The first principle of post-disaster planning should start with people within their local communities.  The recent bushfires demonstrated and, ironically, prepared us better to handle this crisis than many other countries.  It does, however, require national and state level governments to provide the framework and contribute the resources, hard and soft infrastructure needed to rebuild disaster-hit economies.

Home Grown Model Needed for the Post-covid-19 Economy

The current crisis will pass but result in many job losses in Queensland and other parts of our nation. We need both a national and state framework to rebuild what will be a changing economy.  To fill the job void, strategies are required to bring jobs home and to create local employment.  The current crisis should be used to develop e-based knowledge to acquire new skills and expertise to these ends. The localisation and glocalization of innovation, creativity and learning will be important to achieve these two outcomes. We will also need to embrace more significant use of AI, 3-D printing, co-production and adopt collaborative governance as a standard management model.

The old economic models of development based on Australia focusing on exports, and every state, city and region competing to grow their economies independently, may finally be over.   We have reached a state where we have become too dependent on imports to meet our supply chain and consumer needs.  Already, China is moving to develop a more self-reliant economy.  We must follow.
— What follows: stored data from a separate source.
/-- From every idle state whose next host actions are the expansion of cmd X for a well-formed X: the first step puts the
word of X in flight with some latency n; after n more steps X is due on the payload as it stood; the next step is exec
of X there; and the step after it ends the poll, which has read the STATUS of that completion with bit 0 equal to 0,
and leaves exactly the actions after cmd X (what one step is: the model's choice, log 13). (R120) -/
def Obligations.CmdScriptLineRunsToItsEnd : Prop :=
  ∀ (s : State) (i : Instr) (rest : List HostAction), s.inflight = none → i.wellFormed = true →
    s.pending = expandLine (.cmd i) ++ rest →
    ∃ (n : Nat) (issued due done : State),
      step s = .next issued ∧ issued.inflight = some { word := encode i, remaining := n } ∧
      Host.Core.run core (n + 1) s = .next due ∧ due.inflight = some { word := encode i, remaining := 0 } ∧
      SamePayload s due ∧ exec i due = .next done ∧ Host.Core.run core (n + 2) s = .next done ∧
      done.inflight = none ∧ done.statusWord.getLsbD 0 = false ∧
      Host.Core.run core (n + 3) s =
        .next { done with pending := rest, readLog := done.statusWord :: done.readLog }

/-- The machine has no fault and no refusal: whatever the state, the step gives a next state (an error is a completion,
after which the block returns to idle). (R300, R316, 60_exceptions.md section 1) -/
def Obligations.MachineNeverStops : Prop :=
  ∀ s : State, ∃ t, step s = .next t

/-- The state after reset meets the invariant of the machine (Safety.lean, State.Inv). (R36, R37, R38, R340) -/
def Obligations.ResetStateMeetsInvariant : Prop :=
  State.reset.Inv

/-- From every state that meets the invariant (canonical memory; DONE and ERR exclusive and clear while BUSY; ERR,
ERRCODE, FAULT_SEEN, RESULT, ERR_INFO consistent; no reserved ERRCODE; FRAME_LEN within FRAME_BUF and equal to the
number of its valid bytes), every step leads to a state that meets it. (R35, R38, R39, R41, R42, R43, R44, R59, R302) -/
def Obligations.StepKeepsInvariant : Prop :=
  ∀ s t : State, s.Inv → step s = .next t → t.Inv

/-- In every step: a set FAULT_SEEN or OVERRUN stays set unless the host's next action is the reset event, and a step that
raises ERR leaves FAULT_SEEN set. (R39, R40, R317) -/
def Obligations.StickyFlagsClearOnlyByReset : Prop :=
  ∀ s t : State, step s = .next t →
    (s.status.faultSeen = true → t.status.faultSeen = true ∨ ∃ rest, s.pending = .reset :: rest) ∧
      (s.status.overrun = true → t.status.overrun = true ∨ ∃ rest, s.pending = .reset :: rest) ∧
      (s.status.err = false → t.status.err = true → t.status.faultSeen = true)

/-- If a step changes a STATUS flag or BUSY, it was the completion of the due command (which leaves exactly one of DONE
and ERR set), the issue by a 32-bit host write to CMD in an idle block (which clears DONE, ERR and ERRCODE alone), the
setting of OVERRUN alone by a host write to CMD, a CFG register or a payload memory while a command runs, or the reset
event. (R61) -/
def Obligations.StatusIsWrittenOnlyByFourEvents : Prop :=
  ∀ s t : State, step s = .next t → t.status ≠ s.status ∨ t.busy ≠ s.busy →
    ((∃ w, s.inflight = some { word := w, remaining := 0 }) ∧ t.inflight = none ∧ t.status.done = !t.status.err) ∨
      (s.inflight = none ∧ t.busy = true ∧ (∃ w rest, s.pending = .write .w32 0x00#23 w :: rest) ∧
        t.status = { s.status with done := false, err := false, errcode := 0#4 }) ∨
      (s.busy = true ∧ t.busy = true ∧ t.status = { s.status with overrun := true } ∧
        ∃ width addr v rest, s.pending = .write width addr v :: rest ∧ WritablePlace width addr.toNat) ∨
      ∃ rest, s.pending = .reset :: rest

/-- If a step goes from BUSY = 1 to BUSY = 0, the command in flight was due (and exactly one of DONE and ERR is then set),
or the host's next action was the reset event. (R36, R341) -/
def Obligations.BusyEndsOnlyByCompletionOrReset : Prop :=
  ∀ s t : State, step s = .next t → s.busy = true → t.busy = false →
    ((∃ w, s.inflight = some { word := w, remaining := 0 }) ∧ t.status.done = !t.status.err) ∨
      ∃ rest, s.pending = .reset :: rest

/-- The reset event, from any state, makes every host-visible register read 0: STATUS with all its flags, RESULT,
FRAME_LEN, ERR_INFO and every CFG register; no command is in flight. (R340) -/
def Obligations.ResetEventClearsEveryRegister : Prop :=
  ∀ (s : State) (r : Reg), (s.act .reset).regValue r = 0#32 ∧ (s.act .reset).status = State.reset.status ∧
    (s.act .reset).inflight = none

/-- A reset event taken while a command with latency left runs gives, in that step, a state with BUSY = 0 and neither DONE
nor ERR; every GLYPH_ROM byte reads as before, and every other address holds no written byte (its content is
unspecified again, log 17). (R341, R342, R58) -/
def Obligations.ResetEventAbandonsTheCommand : Prop :=
  ∀ (s : State) (w : Word) (n : Nat) (rest : List HostAction),
    s.inflight = some { word := w, remaining := n + 1 } → s.pending = .reset :: rest →
    ∃ t, step s = .next t ∧ t.busy = false ∧ t.status.done = false ∧ t.status.err = false ∧ t.result = 0#32 ∧
      t.pending = rest ∧ (∀ r, r < 2097152 → t.byteAt (0x400000 + r) = s.byteAt (0x400000 + r)) ∧
      ∀ a, a < 0x400000 ∨ 0x600000 ≤ a → t.mem.read a = none

/-- For every state whose CFG_VARIANT and CFG_PHRASE_LEN are 0 as reset leaves them, whatever the memories, colours,
charset and parameters (a FRAME_BUF of at least 120 bytes): QTOTAL, QPAD, QCOUNT complete with 0, 107, 1, and GEN 0
completes with the frame 01 00 73 02 06 00 00 6B 00 00 6B, 108 zero bytes, 03. (R344, 70_reset_and_hazards.md section
2) -/
def Obligations.EmptyTextPayloadNeedsNoMemory : Prop :=
  ∀ s : State, s.cfgVariant = 0#2 → s.cfgPhraseLen = 0#16 → 120 ≤ s.params.frameBufBytes →
    (∃ t, exec .qtotal s = .next t ∧ SuccessCompletion s t 0 ∧ SameFrame s t) ∧
      (∃ t, exec .qpad s = .next t ∧ SuccessCompletion s t 107 ∧ SameFrame s t) ∧
      (∃ t, exec .qcount s = .next t ∧ SuccessCompletion s t 1 ∧ SameFrame s t) ∧
      ∃ t, exec (.gen 0) s = .next t ∧ SuccessCompletion s t 120 ∧ t.frameLen = 120#9 ∧
        t.frame = [0x01#8, 0x00#8, 0x73#8, 0x02#8, 0x06#8, 0x00#8, 0x00#8, 0x6B#8, 0x00#8, 0x00#8, 0x6B#8] ++
          List.replicate 108 0x00#8 ++ [0x03#8]

/-- For every state whose CFG_VARIANT is not 3, QPAD completes successfully with RESULT 107 for Text, 26 for Image, 27 for
Animation, and changes nothing else but STATUS and ERR_INFO: the payload, FRAME_LEN and FRAME_BUF are as before.
(R150, R157) -/
def Obligations.QpadReturnsHeaderPadding : Prop :=
  ∀ s : State, s.cfgVariant ≠ 3#2 →
    ∃ t, exec .qpad s = .next t ∧ SameFrame s t ∧
      SuccessCompletion s t (if s.cfgVariant = 0#2 then 107 else if s.cfgVariant = 1#2 then 26 else 27)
We should not allow our country, states and regions to become so reliant on global supply chains to support many of our industry and consumer needs.    We need a more balanced, self-sufficient and sustainable model of national, regional and local development based on collaborative advantage and collaboration between firms and regions to create new jobs, smarter cities and regions and greater equity between the haves and have nots.

We need to start a National and state government conversation on what type of national, state and regional economies we want after we get out of this crisis. Once we have a picture of what that might be, it should be up to communities to decide how to build the infrastructure and resources to realise a better future and decent jobs for all.    We cannot leave the discussion and planning for the post-covid-19 economy until the crisis is over.

 

 

Brian H Roberts is an Emeritus Professor of Urban Management at the University of Canberra, and Director of Urban Frontiers, Brisbane. He is an international advisor on urban and regional economic development and management to the UN, several international development banks and APEC.  He has work on several disaster recovery programs including Aceh and Northern Sri Lanka.